Newell's is also notable for its youth divisions, being one of the clubs with most national titles in AFA's youth tournaments. Players from the club's youths who have represented Argentina at World Cups are Gabriel Batistuta, Éver Banega, Walter Samuel, Américo Gallego, Jorge Valdano, Gabriel Heinze, Roberto Sensini, Mauricio Pochettino and Maxi Rodríguez, among others. Lionel Messi also played in the club's youths, but left at a young age to Barcelona to seek treatment for his growth hormone deficiency, while Diego Maradona played briefly for the first team in 1993.

Other sports practised at this club are basketball, boxing, field hockey, martial arts, roller skating, volleyball and American football.

History

Origins

Club Atlético Newell's Old Boys was established on 3 November 1903. Claudio Newell was one of the founding members. Newell called teachers, pupils and alumni of the school his father had established to sign the act of foundation of the club. The name chosen paid tribute to Isaac Newell's life. The first president was Víctor Heitz.

The name "old boys" refers to former pupils of a school.

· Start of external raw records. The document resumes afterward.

/-- An edge at the pin passes the input stage: the logical level it leads to and its stamp, unless the channel delivers nothing or a
lockout absorbs it. One edge may reach several units: the stage does not do again what it did with it (R103). -/
def chAccept (c : Nat) (rise : Bool) (t : Nat) (m : Mach) : Option (Bool × Nat) × Mach :=
  let x := m.chan c
  if m.chIsOut c || !m.chEn c || m.fieldStill then (none, m.setChan c { x with seen := rise, ext := true })
  else
    match x.edge with
    | some (t0, r0, r) => if t0 = t ∧ r0 = rise then (r, m) else fresh
    | none => fresh
where
  fresh : Option (Bool × Nat) × Mach :=
    let r := chPass c (rise != m.chInvert c) (chStamp (m.chan c) t) (m.updChan c (fun x => { x with seen := rise, ext := true }))
    (r.1, r.2.updChan c (fun x => { x with edge := some (t, rise, r.1) }))

/-- Whether EDGE_SEL selects an edge to the given logical level. -/
def edgeSel (m : Mach) (c : Nat) (lvl : Bool) : Bool :=
  match bits 1 0 (m.rd (R.CH_IN_CFG c)) with
  | 0 => lvl
  | 1 => !lvl
  | _ => true

/-! ## The queue (R232 to R236) -/

/-- A result entry of the channel itself. The pops of a tick come before it (R235), so that a queue found full is cut back to 16
entries by `chTrim` at the end of the tick. -/
def chResult (c word : Nat) (m : Mach) : Mach := m.updChan c (fun x => { x with q := x.q ++ [{ w := word, at_ := m.now }] })

/-- A queue with more than 16 entries at the end of a tick: in COMPARE the newest pushes are dropped, else OVF_MODE decides which
entries go (R236, R240). -/
def chTrim (c : Nat) (m : Mach) : Mach :=
  m.each (List.range ((m.chan c).q.length - 16)) (fun _ m =>
    let m1 := chRaise c 2 (m.inc (R.CH_CNT_DROP c))
    m1.updChan c (fun x => { x with
      q := if m.chMode c ≠ 2 ∧ bit 3 (m.rd (R.CH_IN_CFG c)) then x.q.drop 1 else x.q.dropLast }))

/-- The entries of a tick stand in the order of their writers (R235). -/
def byWriter {α : Type} (new : α → Bool) (rank : α → Nat) (l : List α) : List α :=
  l.filter (fun e => !new e) ++ (List.range 18).flatMap (fun k => l.filter (fun e => new e && rank e == k))

/-- The pushes of a tick into a COMPARE queue take their order and their places. -/
def chSettle (c : Nat) (m : Mach) : Mach :=
  if (m.chan c).q.any (fun e => e.at_ == m.now) then
    m.updChan c (fun x => { x with q := byWriter (fun e => e.at_ == m.now) (·.by_) x.q })
  else m

/-- Events of an entry leaving the edge queue (R237, R254). -/
def chLeft (c : Nat) (m : Mach) : Mach :=
  let n := (m.chan c).q.length
  let low := bits 7 4 (m.rd (R.CH_OUT_CFG c))
  if m.chMode c = 2 ∧ (n = 0 ∨ (low ≠ 0 ∧ 16 - n = low)) then chRaise c 1 m else m

/-- An entry refused for its content: action 3, or bit 61 set (R233). -/
def badEntry (word : Nat) : Bool := bits 63 62 word == 3 || bit 61 word

/-- A COMPARE push of a writer: dropped with its event where R236 says so. Whether the queue has a place for it shows at the end of the
tick, for the pops of the tick come before it (R235): `chTrim` drops it then. -/
def chPush (by_ c word : Nat) (m : Mach) : Mach :=
  let x := m.chan c
  if m.chMode c ≠ 2 then chRaise c 2 (m.inc (R.CH_CNT_DROP c))
  else if badEntry word then chRaise c 3 (m.inc (R.CH_CNT_DROP c))
  else m.setChan c { x with q := x.q ++ [{ w := word, at_ := m.now, by_ := by_ }] }

/-- CH_Q_PUSH: a push that would be dropped is refused instead; a queue full when the write comes counts as full (log 66). -/
def chDictPush (c word : Nat) (m : Mach) : Eff :=
  if m.chMode c ≠ 2 ∨ badEntry word ∨ 16 ≤ (m.chan c).q.length then .error .range else .ok (chPush 17 c word m)

/-- Entries removed from an enabled COMPARE queue whose instant lies at or before now + 12 T: they still play (R551, R552). -/
def withdrawn (m : Mach) (c : Nat) (l : List Entry) : List Entry :=
  if m.chMode c = 2 ∧ m.chEn c then l.filter (fun e => inPast e.w (m.now8 + 97)) else []

/-- The entries that a removal finds: those that are not of this tick, for pushes and results follow the flush and the pops
(R235). -/
def chOld (m : Mach) (c : Nat) : List Entry := (m.chan c).q.filter (fun e => e.at_ != m.now)

/-- Removes some of the oldest entries. -/
def chTake (c n : Nat) (m : Mach) : Mach :=
  let x := m.chan c
  if n = 0 then m else chLeft c (m.setChan c { x with q := x.q.drop n, ghost := x.ghost ++ withdrawn m c (x.q.take n) })

/-- Removes the head of the queue. -/
def chPop (c : Nat) (m : Mach) : Mach := chTake c (min 1 (chOld m c).length) m

/-- Empties the queue. -/
def chFlush (c : Nat) (m : Mach) : Mach := chTake c (chOld m c).length m

/-- The head entry, 0 when empty. -/
def chHead (m : Mach) (c : Nat) : Nat := ((m.chan c).q.head?.map (·.w)).getD 0

/-- PUSH_LO. -/
def portPushLo (port c v : Nat) (m : Mach) : Mach :=
  m.updChan c (fun x => { x with stage := mapSet 0 port v x.stage })

/-- PUSH_HI. -/
def portPushHi (port c v : Nat) (m : Mach) : Mach :=
  chPush port c (v * 2 ^ 32 + mapGet 0 port (m.chan c).stage) m

/-- POP_HI. -/
def portPopHi (port c : Nat) (m : Mach) : Nat := mapGet 0 port (m.chan c).pop

/-! ## The COMPARE output stage (R237, R238) -/

/-- The level that the output stage is led to: a transition that was moved is still to come. -/
def Chan.level (x : Chan) : Bool := (x.fut.getLast?.map (·.2)).getD x.lvl

/-- Transitions whose instants lie before the end of this tick reach the pin. -/
def outReach (m : Mach) (x : Chan) : Chan :=
  let l := x.fut.takeWhile (fun e => m.reached61 e.1)
  match l.getLast? with
  | some e => { x with lvl := e.2, fut := x.fut.drop l.length }
  | none => x

/-- The same for one channel. -/
def outsReach (c : Nat) (m : Mach) : Mach := if (m.chan c).fut.isEmpty then m else m.updChan c (outReach m)

/-- The stage as it was before the latest entries applied: its last transition came at `last`, and its level was `lvl`. -/
def Chan.back (last : Option Nat) (lvl : Bool) (x : Chan) : Chan :=
  let kept := x.fut.filter (fun e => match last with
    | some l => !inPast l e.1
    | none => false)
  { x with last := last, fut := kept, lvl := if kept.isEmpty then lvl else x.lvl }

/-- Entries applied at an instant lead the output stage to a level: whether they were discarded, and the machine after them. Entries
of one instant count as one: the last of them decides (R238). A transition due less than 2 T after the one before is moved and late;
in COMPARE, LATE_POL DROP discards it. A level that does not change is no transition. -/
def outApply (c : Nat) (lvl : Bool) (t : Nat) (m : Mach) : Bool × Mach :=
  let x := m.chan c
  let again : Bool := match x.join with
    | some (n, _, _) => n == t61 t
    | none => false
  let y : Chan := match x.join with
    | some (_, l, b) => if again then x.back l b else x
    | none => x
  let z := { y with join := some (t61 t, y.last, y.level) }
  let put (at_ : Nat) : Chan := outReach m { z with fut := z.fut ++ [(t61 at_, lvl)], last := some (t61 at_) }
  if lvl = y.level then (false, m.setChan c z)
  else
    match y.last with
    | none => (false, m.setChan c (put t))
    | some l =>
      if inPast t (l + 16) then
        if again ∧ x.last = some (t61 (l + 16)) then (false, m.setChan c (put (l + 16)))
        else
          let m1 := chRaise c 4 (m.inc (R.CH_CNT_LATE c))
          if m.chMode c = 2 ∧ bit 1 (m.rd (R.CH_OUT_CFG c)) then (true, (m1.setChan c z).inc (R.CH_CNT_DROP c))
          else (false, m1.setChan c (put (l + 16)))
      else (false, m.setChan c (put t))

/-- A transition of the output stage to a level at an instant. -/
def outTransition (c : Nat) (lvl : Bool) (t : Nat) (m : Mach) : Mach := (outApply c lvl t m).2

/-- The level a COMPARE action leads to (R233). -/
def actionLevel (a : Nat) (now : Bool) : Bool := if a = 0 then false else if a = 1 then true else !now

/-- Applies an entry and counts it where it plays. -/
def chPlay (c word t : Nat) (m : Mach) : Mach :=
  let r := outApply c (actionLevel (bits 63 62 word) (m.chan c).level) t m
  if r.1 then r.2 else r.2.inc (R.CH_CNT_EVENTS c)

/-- The instant in T61 at which an armed entry plays. -/
def Entry.plays (e : Entry) : Nat := e.due.getD (t61 e.w)

/-- The entries before the first unarmed one, that one, and those after it. -/
def splitUnarmed : List Entry → Option (List Entry × Entry × List Entry)
  | [] => none
  | e :: rest =>
    if e.armed then
      match splitUnarmed rest with
      | none => none
      | some (pre, x, post) => some (e :: pre, x, post)
    else some ([], e, rest)

/-- An entry reaches the output stage: it waits while an entry before it has a later instant; a late one is dropped, or stays to be
played at the start of the next tick. The list is the queue or the withdrawn entries, which `put` stores. -/
def armIn (c : Nat) (before l : List Entry) (put : List Entry → Mach → Mach) (gone : Mach → Mach) (m : Mach) : Mach :=
  match splitUnarmed l with
  | none => m
  | some (pre, e, post) =>
    if (before ++ pre).any (fun p => t61 p.w ≠ t61 e.w && inPast (t61 e.w) (t61 p.w)) then m
    else if inPast (t61 e.w) m.now8 then
      let m1 := chRaise c 4 (m.inc (R.CH_CNT_LATE c))
      if bit 1 (m.rd (R.CH_OUT_CFG c)) then gone ((put (pre ++ post) m1).inc (R.CH_CNT_DROP c))
      else put (pre ++ { e with armed := true, due := some (t61 (m.now8 + 8)) } :: post) m1
    else put (pre ++ { e with armed := true } :: post) m

/-- COMPARE_ARM: the next entry, withdrawn or in the queue, reaches the output stage. -/
def compareArm (c : Nat) (m : Mach) : Mach :=
  if m.chMode c ≠ 2 ∨ !m.chEn c ∨ m.fieldStill then m
  else
    let x := m.chan c
    if x.ghost.any (fun e => !e.armed) then armIn c [] x.ghost (fun l m => m.updChan c (fun x => { x with ghost := l })) id m
    else armIn c x.ghost x.q (fun l m => m.updChan c (fun x => { x with q := l })) (chLeft c) m

/-- COMPARE_PLAY: the next withdrawn or armed entry plays at its instant. -/
def comparePlay (c : Nat) (m : Mach) : Mach :=
  if m.chMode c ≠ 2 ∨ !m.chEn c ∨ m.fieldStill then m
  else
    let x := m.chan c
    match x.ghost, x.q with
    | g :: rest, _ => if g.armed then chPlay c g.w g.plays (m.setChan c { x with ghost := rest }) else m
    | [], e :: rest => if e.armed then chLeft c (chPlay c e.w e.plays (m.setChan c { x with q := rest })) else m
    | [], [] => m

/-! ## Mode, enable and GPIO writes -/

/-- The level a mode starts with (R227, R239). -/
def initLevel (m : Mach) (c mode : Nat) : Bool :=
  if mode = 2 then bit 0 (m.rd (R.CH_OUT_CFG c)) else if mode = 1 then m.on (R.CH_GPIO_OUT c) else false

/-- An accepted CH_MODE write (R227): the object reads the new mode, which takes effect in the next tick. -/
def setChMode (c v : Nat) (m : Mach) : Mach :=
  (m.updChan c (fun x => { x with was := some (m.chMode c) })).wr (R.CH_MODE c) v

/-- The partner rules of R243 and R248 for CH_EN = 1. -/
def chEnableOk (m : Mach) (c : Nat) : Bool :=
  if m.chMode c = 6 then
    let cfg := m.rd (R.CH_PT_CFG c)
    let p := bits 30 24 cfg
    if bit 31 cfg then true
    else m.chMode p = 6 && bit 31 (m.rd (R.CH_PT_CFG p)) && bits 30 24 (m.rd (R.CH_PT_CFG p)) = c
  else if m.chMode c = 10 then
    let k := bits 4 0 (m.rd (R.CH_SD_CFG c))
    if m.sdClock c then true else m.chMode k = 10 && m.sdClock k && m.chEn k
  else true

/-- A DATA channel starts under an external clock that began before it. -/
def sdUnseen (m : Mach) (c : Nat) : Bool :=
  let k := bits 4 0 (m.rd (R.CH_SD_CFG c))
  m.chMode c == 10 && !m.sdClock c && !m.sdInternal k && decide ((m.chan k).enAt < m.now)

/-- Edges until its next frame: how many edges that clock gave meanwhile is not seen, so it is a free value (R250, log 61). -/
def sdSkip (m : Mach) (c : Nat) : Nat :=
  if sdUnseen m c then m.free.1 % 2 ^ (3 + bits 9 7 (m.rd (R.CH_SD_CFG c))) else 0

/-- The free value is used up. -/
def sdDrawn (c : Nat) (m : Mach) : Mach := if sdUnseen m c then m.free.2 else m

/-- The decimator of a channel that starts: an internal clock without SYNC starts its divider at once (R250). -/
def sdFresh (m : Mach) (c : Nat) : Sinc :=
  { idle := m.now
    bad := (m.chan c).sd.bad
    skip := sdSkip m c
    clk0 := if m.chMode c = 10 ∧ m.sdInternal c ∧ bits 23 16 (m.rd (R.CH_SD_CFG c)) = 0xFF then some m.now else none }

/-- The tick after a CH_MODE write: the queue and the old mode's measurement are gone, and the pin passes to the new mode's initial
level; what the queue ports hold stays (R227, R234). A gate still counts from the tick in which CH_EN became 1 (R242). -/
def chModeTakes (c : Nat) (m : Mach) : Mach :=
  if (m.chan c).was.isNone then m
  else
    let len := max 1 (400 * bits 31 16 (m.rd (R.CH_PF_CFG c)))
    let m1 := m.updChan c (fun x => {
      stage := x.stage
      pop := x.pop
      lvl := initLevel m c (m.rd (R.CH_MODE c))
      seen := x.seen
      ext := x.ext
      last := x.last
      enAt := x.enAt
      from_ := m.now
      gate := x.enAt + (m.now - x.enAt) / len * len })
    let m2 := if m1.chEn c then (sdDrawn c m1).updChan c (fun x => { x with sd := sdFresh m1 c }) else m1
    m2.dflts [R.CH_PERIOD c, R.CH_HIGH c, R.CH_FREQ c, R.CH_SD_RESULT c, R.CH_SD_STAMP c, R.CH_PT_COUNT c, R.CH_PT_LAG c]

/-- Sigma-delta DATA channels that take their samples at clock channel k. -/
def sdUsers (m : Mach) (k : Nat) : List Nat :=
  (List.range 32).filter (fun c => m.chMode c == 10 && !m.sdClock c && bits 4 0 (m.rd (R.CH_SD_CFG c)) == k)

/-- The clock of these channels gives no further edge from now on. -/
def sdClockStops (k : Nat) (m : Mach) : Mach :=
  if m.chMode k = 10 ∧ m.sdClock k then
    m.each (sdUsers m k) (fun c m => m.updChan c (fun x => { x with sd := { x.sd with idle := m.now } }))
  else m

/-- Measurement, steps and clocks begin as CH_EN becomes 1, and a COMPARE or GPIO pin takes its initial level. -/
def chStart (c : Nat) (m : Mach) : Mach :=
  (sdDrawn c m).updChan c (fun x => { x with
    lvl := if m.chMode c = 2 || m.chMode c = 1 then initLevel m c (m.chMode c)
      else if m.chMode c = 6 && !bit 31 (m.rd (R.CH_PT_CFG c)) then false else x.level
    fut := []
    q := x.q.map (fun e => { e with armed := false, due := none })
    ghost := []
    last := none
    join := none
    lock := none
    edge := none
    rise := none
    noSig := false
    enAt := m.now
    from_ := m.now
    gate := m.now
    gateN := 0
    gateX := []
    sd := sdFresh m c
    pt := {} })

/-- A CH_EN write (R225, R239, R243, R247, R248, R552). -/
def setChEn (c : Nat) (v : Bool) (m : Mach) : Eff :=
  if v && !m.chEn c then
    if chEnableOk m c then .ok (chStart c (m.wr (R.CH_EN c) 1)) else .error .range
  else if v then .ok m
  else
    .ok (sdClockStops c ((m.updChan c (fun x => { x with ghost := [], lock := none, pt := {}, sd := { x.sd with clk0 := none } })).wr
      (R.CH_EN c) 0))

/-- A CH_GPIO_OUT write (R239). -/
def setGpio (c : Nat) (v : Bool) (m : Mach) : Mach :=
  let m1 := m.wr (R.CH_GPIO_OUT c) (boolNat v)
  if m.chMode c ≠ 1 then m1
  else if m.chDirOut c ∧ m.chEn c then outTransition c v m.now8 m1
  else m1.updChan c (fun x => { x with lvl := v, fut := [] })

In fact, the players of the first football team were graduates of the school Isaac Newell had established, the Colegio Comercial Anglicano Argentino.

The colours of the club were taken from the Colegio Comercial Anglicano Argentino emblem (designed by Isaac Newell himself) that were red and black inspired in the colours of the flag of England and the Flag of the German Empire.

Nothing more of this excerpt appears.